The Goffin's Cockatoo, Cacatua goffiniana, also known as Tanimbar Cockatoo, is a species of cockatoo endemic to forests of the Banda Sea islands in Indonesia. They weigh, on average, about 250 grams for females and 300 grams for males. They are about 31 centimeters -12" from head to tail. The Goffin's Cockatoos are the smallest of all the cockatoos. It is a white cockatoo with some salmon or pink face feathers, and a pale grey beak. Both sexes are similar.
Like all members of the Cacatuidae, the Goffin's Cockatoo is crested, meaning it has a collection of feathers on its head that it can raise or lower. Its body is mainly covered with white feathers, with salmon or pink colored feathers between the beak and eyes. The deeper (proximal) parts of the crest feathers and neck feathers are also a salmon color, but the coloration here is hidden by the white color of the more superficial (distal) areas of these feathers. The underside of its wing and tail feathers exhibit a yellowish tinge. The eyes range from brown to black. They are often confused with the Little Corella (Bare-eyed Cockatoo) due to their similar appearance.

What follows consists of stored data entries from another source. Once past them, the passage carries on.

/-- The head frame of a queue starts: shapers and deficits pay (R393, R394). -/
def State.sendQueue (s : State) (p q : Nat) (d : Option (SMap Nat)) : State :=
  match (s.egPort p).queue q with
  | [] => s
  | b :: t =>
    let w := wireLen b + 20
    let s := s.withEg p fun x => { x with queues := x.queues.put q t }
    let s := match d with
      | none => if t.isEmpty then s.withEg p fun x => { x with deficit := x.deficit.put q 0 } else s
      | some d => s.withEg p fun x => { x with
          deficit := d.put q (if t.isEmpty then 0 else d.getD q 0 - w), visit := q, visiting := !t.isEmpty }
    ((s.shaperPay p q w).shaperPay p 8 w).frameStart p b

/-- A free transmitter takes the next frame: the control lane, then the queues (R392, R393). A PTP message's content is the
standard's: the model emits its type. -/
def State.portServe (s : State) (p : Nat) : State :=
  let x := s.egPort p
  if !x.up ∨ x.busy then s
  else match x.control with
    | .frame b :: t => (s.withEg p fun x => { x with control := t }).frameStart p b
    | .ptp k :: t => (s.withEg p fun x => { x with control := t, busy := true }).emit (.ptp p k)
    | [] =>
      let s : State := (List.range 8).foldl (fun s q => s.gateDropN p q ((s.egPort p).queue q).length) s
      match s.nextQueue p with
      | some (q, d) => s.sendQueue p q d
      | none => s

/-- A frame placed on a port's control lane (R392). -/
def State.control (s : State) (p : Nat) (f : CtlFrame) : State :=
  if (s.egPort p).up then (s.withEg p fun x => { x with control := x.control ++ [f] }).portServe p else s

/-- A copy queued on a port, the transmitter taking it where it is free. -/
def State.egressTo (s : State) (p q : Nat) (b : Bytes) : State := (s.egressOffer p q b).portServe p

/-- The frames of a port's queues dropped and counted, those of KIND 0 kept apart where the port is a ring's (R391). -/
def State.egressFlush (s : State) (p : Nat) : State :=
  let x := s.egPort p
  let s := (List.range 8).foldl (fun (s : State) q =>
    (x.queue q).foldl (fun (s : State) _ => s.egressDrop p q) s) s
  s.withEg p fun x => { x with queues := [], control := [], deficit := [], visiting := false, busy := false }

/-- A bucket's gain of one refresh (R394, R396): rate × 64 ns, scaled of 256. -/
def bucketGain (rate scale : Nat) : Nat := rate * 8 * scale

/-- The refresh of one bucket. -/
def State.bucketRefresh (s : State) (p q scale : Nat) : State :=
  let (r, b) := s.shaper p q
  if r = 0 then s
  else s.withEg p fun x => { x with level := x.level.put q (min (b * bucketByte) (s.shaperLevel p q + bucketGain r scale)) }

/-- Every bucket of a port at a refresh: budget-shaped queues scaled, but not on a ring port (R396). -/
def State.portRefresh (s : State) (p : Nat) : State :=
  let marked := s.dget (sIdx p 4) 1
  let scale (q : Nat) : Nat := if bit marked q && (s.ringOf p).isNone then s.shapeScale else 256
  ((List.range 8).foldl (fun (s : State) q => s.bucketRefresh p q (scale q)) s).bucketRefresh p 8 256

/-- The first BASE + k × CYCLE at or after a time. -/
def gridAt (base cycle t : Nat) : Nat := if t ≤ base then base else base + ceilDiv (t - base) cycle * cycle

/-- Entry i of the operating list comes into force at a time (R397, R399). -/
def State.gateEnter (s : State) (p i t : Nat) : State :=
  let l := s.operList p
  let cycle := s.dget (sIdx p 6) 3
  let x := s.egPort p
  let last := decide (l.length ≤ i + 1)
  let fin := if last ∧ x.realign then gridAt (s.dget (sIdx p 6) 2) cycle (t + (l.getD i (0, 0)).1)
    else t + ((gateDurations cycle l).getD i (0, 0)).1
  (s.dset (sIdx p 6) 7 i).withEg p fun x => { x with gateStart := t, gateEnd := fin }

/-- An entry's interval ends (R397); a cycle realigned after a step begins with event 437 (R399). -/
def State.gateAdvance (s : State) (p : Nat) : State :=
  if !s.gated p then s
  else
    let x := s.egPort p
    let i := s.dget (sIdx p 6) 7 + 1
    if i < (s.operList p).length then (s.gateEnter p i x.gateEnd).portServe p
    else
      let s := if x.realign then (s.event 437).withEg p fun x => { x with realign := false } else s
      (s.gateEnter p 0 x.gateEnd).portServe p

/-- The pending list becomes the operating list (R398). -/
def State.gateChange (s : State) (p : Nat) : State :=
  match (s.egPort p).pendingList with
  | none => s
  | some (base, cycle, count, b) =>
    let c := s.dget (sIdx p 6) 6
    let s := ((((s.dset (sIdx p 6) 1 1).dset (sIdx p 6) 2 base).dset (sIdx p 6) 3 cycle).dset (sIdx p 6) 4 count).dsetv (sIdx p 6) 5 (.bytes b)
    let s := (((s.dset (sIdx p 6) 6 0).dinc (sIdx p 6) 8).event 436).withEg p fun x => { x with pendingList := none, realign := false }
    (s.gateEnter p 0 c).portServe p

/-- The change time of R398. -/
def changeTime (base cycle a g : Nat) : Nat := gridAt base cycle (a + g + 10000)
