-- ==== Sys2Proof/Machine/Flow.lean ====
section
/-! DEFINITION. The flow cores' commands (Chapter 14): instructions, timers, operations in flight, groups as the hardware and the
firmware move them, faults, the debugger. The commands that are dictionary writes stand with the dictionary service. -/

namespace Sys2Proof.Machine

/-- THREAD_INSTRUCTION (R411): the instruction at the thread's pc; under replay, as the record supplies it (R495). -/
def execThreadInstruction (thread : Nat) (s : State) : Host.Outcome State Fault Refusal :=
  if s.peat.replay then done (s.replayStep thread) else done (s.threadStep thread)

/-- An instruction of the Torolo extension as a thread issues it, registers named by number. -/
def State.trRow (s : State) (t : Nat) (op : TrOp) (rd rs1 rs2 : Nat) : State :=
  if s.threadIssues t then s.trExec t op (rd % 32) (rs1 % 32) (rs2 % 32) else s

/-- TR_WAIT (R427). -/
def execTrWait (thread rd rs1 : Nat) (s : State) : Host.Outcome State Fault Refusal := done (s.trRow thread .wait rd rs1 0)

/-- TR_RXF (R429). -/
def execTrRxf (thread rd rs1 rs2 : Nat) (s : State) : Host.Outcome State Fault Refusal := done (s.trRow thread .rxf rd rs1 rs2)

/-- TR_TXF (R430). -/
def execTrTxf (thread rd rs1 : Nat) (s : State) : Host.Outcome State Fault Refusal := done (s.trRow thread .txf rd rs1 0)

/-- TR_DMA (R431). -/
def execTrDma (thread rd rs1 : Nat) (s : State) : Host.Outcome State Fault Refusal := done (s.trRow thread .dma rd rs1 0)

/-- TR_CLAIM (R434). -/
def execTrClaim (thread rd rs1 : Nat) (s : State) : Host.Outcome State Fault Refusal := done (s.trRow thread .claim rd rs1 0)

/-- TR_PUT (R434). -/
def execTrPut (thread rd rs1 rs2 : Nat) (s : State) : Host.Outcome State Fault Refusal := done (s.trRow thread .put rd rs1 rs2)

/-- TR_COMMIT (R434). -/
def execTrCommit (thread rd rs1 : Nat) (s : State) : Host.Outcome State Fault Refusal := done (s.trRow thread .commit rd rs1 0)

/-- TR_RECV (R435). -/
def execTrRecv (thread rd rs1 : Nat) (s : State) : Host.Outcome State Fault Refusal := done (s.trRow thread .recv rd rs1 0)

/-- TR_DROP (R434). -/
def execTrDrop (thread rd rs1 : Nat) (s : State) : Host.Outcome State Fault Refusal := done (s.trRow thread .drop rd rs1 0)

/-- A CSR written by an instruction of the thread. -/
def State.csrRow (s : State) (t num v : Nat) : State :=
  if s.threadIssues t then (s.csrWrite t num (v % 2 ^ 32)).retire t ((s.thread t).pc + 4) 1 else s

/-- TTIMER_WRITE (Table 14-2, R416). -/
def execTtimerWrite (thread value : Nat) (s : State) : Host.Outcome State Fault Refusal := done (s.csrRow thread 0x8C2 value)

/-- TPET_WRITE (Table 14-2, Table 14-7 cause 8). -/
def execTpetWrite (thread : Nat) (s : State) : Host.Outcome State Fault Refusal := done (s.csrRow thread 0x8C3 0)

/-- TTIMER_EXPIRY (R427): TIMER is pending. -/
def execTtimerExpiry (thread : Nat) (s : State) : Host.Outcome State Fault Refusal :=
  if (s.thread thread).timer.isSome ∧ s.fclkOn then
    done (s.withThread thread fun x => { x with timer := none, timerPend := true })
  else done s

/-- The watchdog of a thread runs: its group has one, it is neither halted nor out of service (Table 14-7, R443). -/
def State.watched (s : State) (t : Nat) : Bool :=
  let x := s.thread t
  s.fclkOn && s.coreUp (t / 8) && !x.halted && s.takesSlots t
    && (match s.threadGroup t with
        | some g => (s.groupOf g).watchdog != 0 && (s.groupOf g).st == 2
        | none => false)

/-- THREAD_WATCHDOG_EXPIRY (Table 14-7 cause 8). -/
def execThreadWatchdogExpiry (thread : Nat) (s : State) : Host.Outcome State Fault Refusal :=
  if s.watched thread then done (s.threadFault thread 8) else done s

/-- RECEIVE_COPY_DONE (R429). -/
def execReceiveCopyDone (thread : Nat) (s : State) : Host.Outcome State Fault Refusal := done (s.copyDone thread)

/-- DMA_DONE (R431). -/
def execDmaDone (thread tag : Nat) (s : State) : Host.Outcome State Fault Refusal := done (s.dmaEnd thread tag)

/-- TXF_DONE (R430). -/
def execTxfDone (thread : Nat) (s : State) : Host.Outcome State Fault Refusal := done (s.txfDone thread)

/-- GROUP_STOP_COMPLETE (R420). -/
def execGroupStopComplete (group : Nat) (s : State) : Host.Outcome State Fault Refusal := done (s.groupStopped group)

/-- STALL_DETECTED (R437, R438). -/
def execStallDetected (group : Nat) (s : State) : Host.Outcome State Fault Refusal :=
  if s.hearthRuns then done (s.stall group) else done s

/-- THREAD_FAULT_HANDLING (R440). -/
def execThreadFaultHandling (thread : Nat) (s : State) : Host.Outcome State Fault Refusal :=
  if s.hearthRuns then done (s.faultHandle thread) else done s

/-- SLICE_DOUBLE_BIT_ERROR (R415): cause 9. -/
def execSliceDoubleBitError (thread : Nat) (s : State) : Host.Outcome State Fault Refusal :=
  if thread < 256 ∧ s.coreUp (thread / 8) ∧ (s.thread thread).run ≠ .faulted ∧ (s.thread thread).run ≠ .off then
    done (s.threadFault thread 9)
  else done s

/-- CORE_FAULT (R415, R442). -/
def execCoreFault (core : Nat) (s : State) : Host.Outcome State Fault Refusal :=
  if core < 32 then done (s.coreFault core) else done s

/-- CORE_RELOAD_DONE (R75, R442). -/
def execCoreReloadDone (core : Nat) (measureOk : Bool) (s : State) : Host.Outcome State Fault Refusal :=
  done (s.coreReloaded core measureOk)

/-- A debugger acts on a thread: attached, with access permitted (R515). -/
def State.debugger (s : State) : Bool := s.debugPermitted && s.dget 0x3C10 2 == 1

/-- DEBUG_HALT (R443). -/
def execDebugHalt (thread : Nat) (s : State) : Host.Outcome State Fault Refusal :=
  if s.debugger then done (s.debugHalt thread) else done s

/-- DEBUG_RESUME (R443). -/
def execDebugResume (thread : Nat) (s : State) : Host.Outcome State Fault Refusal :=
  if s.debugger then done (s.debugResume thread) else done s

/-- CLAIM_RELEASE (R444, R515): DMI 0x70. -/
def execClaimRelease (thread : Nat) (s : State) : Host.Outcome State Fault Refusal :=
  if s.debugger then done (s.forceRelease thread) else done s

end Sys2Proof.Machine
end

Due to ongoing habitat loss on Tanimbar, limited range and illegal hunting, the Goffin's Cockatoo is evaluated as Near Threatened on the IUCN Red List of Threatened Species. The species is listed on Appendix I of CITES. In the 1970s, Japanese loggers ravaged the islands. Many of the dazed, disoriented, birds were captured for the pet trade. Although, many were lost in the stresses of shipment, there may be a small silver lining behind this ecological disaster, because many Goffin's Cockatoos have been reproduced in captive breeding programs. As such, there are now more Goffin Cockatoos in captivity than in the wild.